Длинный состав был до отказа заполнен курсантами военно-морских училищ (им. Орджоникидзе, им. Дзержинского и др.). В общем, полторы тысячи молодых людей.
Мы выгрузились на пустынном берегу Ладоги, а с наступлением темноты началась посадка на огромную морскую баржу.
И вот мы – в трюме. Стоим прижавшись вплотную друг к другу. Под ногами навоз – до этого в барже везли лошадей. Тьма кромешная. Тишина. Нервы напряжены – известно, что немцы бомбят почти каждое судёнышко. Наконец отошли от берега. Скоро лёгкое покачивание переходит в изрядную качку. И в это время между брёвнами начинает сочиться вода. Люди пытаются заткнуть щели бушлатами и чем придётся, но это мало помогает. А вода поднимается все быстрее, все выше. Что делать – неизвестно. Здесь только выясняется, что с нами нет ни одного командира! Кому-то надо выбраться на палубу и сообщить о воде. Одному из нас это удаётся, через некоторое время в проёме люка на фоне звёздного неба возникает чья-то фигура. Бодрым голосом кто-то сверху укоряет нас: вода в барже – обычная вещь.

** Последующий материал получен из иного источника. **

-- ==== Sys2Proof/Certificates/Slice0/Obligations.lean ====
section
/-! DEFINITION. Certificates/Slice0/Obligations.lean: the statements for the provers. -/

open Sys2Proof Sys2Proof.Machine

/-- A step with a command in front takes it and runs it on the state with the queue's rest. Every command of the table completes, whatever its
operands and the state: none is stopped by a fault or a refusal, for the spec gives each its effect. -/
def Obligations.StepRunsFront : Prop :=
  (∀ (c : Instr) (rest : List Instr) (s : State), s.pending = c :: rest → step s = exec c { s with pending := rest }) ∧
  ∀ (c : Instr) (s : State), ∃ t, exec c s = .next t

/-- R34, R35, R38, R40 to R42, R630: a step_window length in range is read from then on and taken at the next boundary, and one out of range changes
nothing; WINDOW_END publishes the rate objects of every die in service as one set from its counts, the effective rate below the monitor's only
for a die that was throttled (R38), and its throttle_fraction at most 240 (R630), and begins the next window; a write sets step_rate_lowest to
0xFFFF_FFFF. The bound 0xFFFF_FFFF and the fraction of a monitor count of 0 are the model's choice (log entry 45). -/
def Obligations.StepRateWindows : Prop :=
  (∀ (v : U32) (s : State),
    (¬(100000 ≤ v.toNat ∧ v.toNat ≤ 100000000) → exec (.stepWindowWrite v) s = .next s) ∧
    (100000 ≤ v.toNat → v.toNat ≤ 100000000 → ∃ t, exec (.stepWindowWrite v) s = .next t
      ∧ t.objAt 0x0B 0x103 0 = v.toNat ∧ t.windows = { s.windows with next := some v.toNat }
      ∧ t = { s with obj := t.obj, windows := t.windows }
      ∧ ∀ a, a ≠ objAddr 0x0B 0x103 0 → t.obj! a = s.obj! a)) ∧
  (∀ (w : Windows),
    (w.next = none → w.roll.start = w.stop ∧ w.roll.len = w.len ∧ w.roll.stop = w.stop + BitVec.ofNat 64 w.len) ∧
    (∀ n, w.next = some n → 0 < n → w.stop.toNat + 2 * n < 2 ^ 64 →
      w.roll.start = w.stop ∧ w.roll.len = n ∧ w.roll.next = none ∧ w.roll.stop.toNat % n = 0
        ∧ w.stop.toNat + n ≤ w.roll.stop.toNat ∧ w.roll.stop.toNat < w.stop.toNat + 2 * n)) ∧
  (∀ (counts : List StepCount) (s : State), ∃ t, exec (.windowEnd counts) s = .next t ∧ t.windows = s.windows.roll
      ∧ t = { s with now := t.now, obj := t.obj, windows := t.windows, thr := t.thr, shf := { s.shf with steps := t.shf.steps },
                     cmd := { s.cmd with queues := t.cmd.queues } }
      ∧ t.now.toNat = max s.now.toNat s.windows.stop.toNat
      ∧ (∀ d : Die, Table.get false t.thr.inWindow d.val = true ↔ 0 < s.throttle d.val)
      ∧ ∀ d : Die, s.inService d.val = true →
        let c := countOf counts d
        let len := max (s.windows.stop.toNat - s.windows.start.toNat) 1
        let issued := if Table.get false s.thr.inWindow c.die.val then max (min c.issued c.monitor) (c.monitor - c.monitor * 240 / 256) else c.monitor
        t.objAt 0x0B 0x100 d.val = min (issued * 1000000 / len) 0xFFFFFFFF
          ∧ t.objAt 0x0B 0x101 d.val = min (c.monitor * 1000000 / len) 0xFFFFFFFF
          ∧ t.objAt 0x0B 0x102 d.val = min (s.objAt 0x0B 0x102 d.val) (t.objAt 0x0B 0x100 d.val)
          ∧ t.objAt 0x0B 0x104 d.val = s.windows.stop.toNat
          ∧ t.objAt 0x0B 0x105 d.val = (if c.monitor = 0 then 0 else (c.monitor - issued) * 256 / c.monitor)
          ∧ t.objAt 0x0B 0x105 d.val ≤ 240) ∧
  (∀ (d : Die) (v : U32) (s : State), ∃ t, exec (.stepRateLowestWrite d v) s = .next t
    ∧ t.objAt 0x0B 0x102 d.val = 0xFFFFFFFF ∧ t = { s with obj := t.obj } ∧ ∀ a, a ≠ objAddr 0x0B 0x102 d.val → t.obj! a = s.obj! a)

Вода продолжает прибывать. Кто может, выбирается из трюма через люки. Когда вода достигает колен, в очередь к люку становлюсь и я. К 5 утра мне удаётся попасть наверх. Почти вся площадь, свободная от автомашин, переправляемых вместе с нами, занята людьми. С трудом протискиваюсь между ними и встаю в кормовой части, метрах в двух от ничем не ограждённого борта.
Мест на палубе уже нет. При толчках и порывах ветра то один, то другой падает за борт или в люк, заполненный водой почти до верху. Кто-то пытается пустить в ход насосы для откачки, но они, как оказалось, безнадёжно испорчены. Тогда стихийно образуется цепь, и курсанты начинают вычерпывать воду... бескозырками. Кто-то решает, что автомашины утяжеляют баржу, и их начинают скидывать за борт.
На горизонте показывается судёнышко, кто-то лезет на крышу и размахивает белой простыней, но его быстро стаскивают оттуда: это, по всей вероятности, вражеский финский корабль! Использовать рацию на буксире для подачи сигнала бедствия тоже нельзя – прилетят немецкие самолёты. Остаётся надеяться, что шторм утихнет. Но он не утихает. Уже около 9 утра. Наполненная водой баржа перестаёт слушаться буксира.
Несмотря на то, что шансов на спасение нет (я вижу, как быстро гибнут лучшие пловцы, попав в бушующие ледяные волны), я все же предпринимаю смешные, казалось бы, меры: с трудом расстёгиваю и снимаю шинель – намокнув, она потянет ко дну. Из обломков, плавающих под ногами, подбираю небольшое брёвнышко и, глядя на на идущий на нас второй вал, крепко прижимаю его к себе.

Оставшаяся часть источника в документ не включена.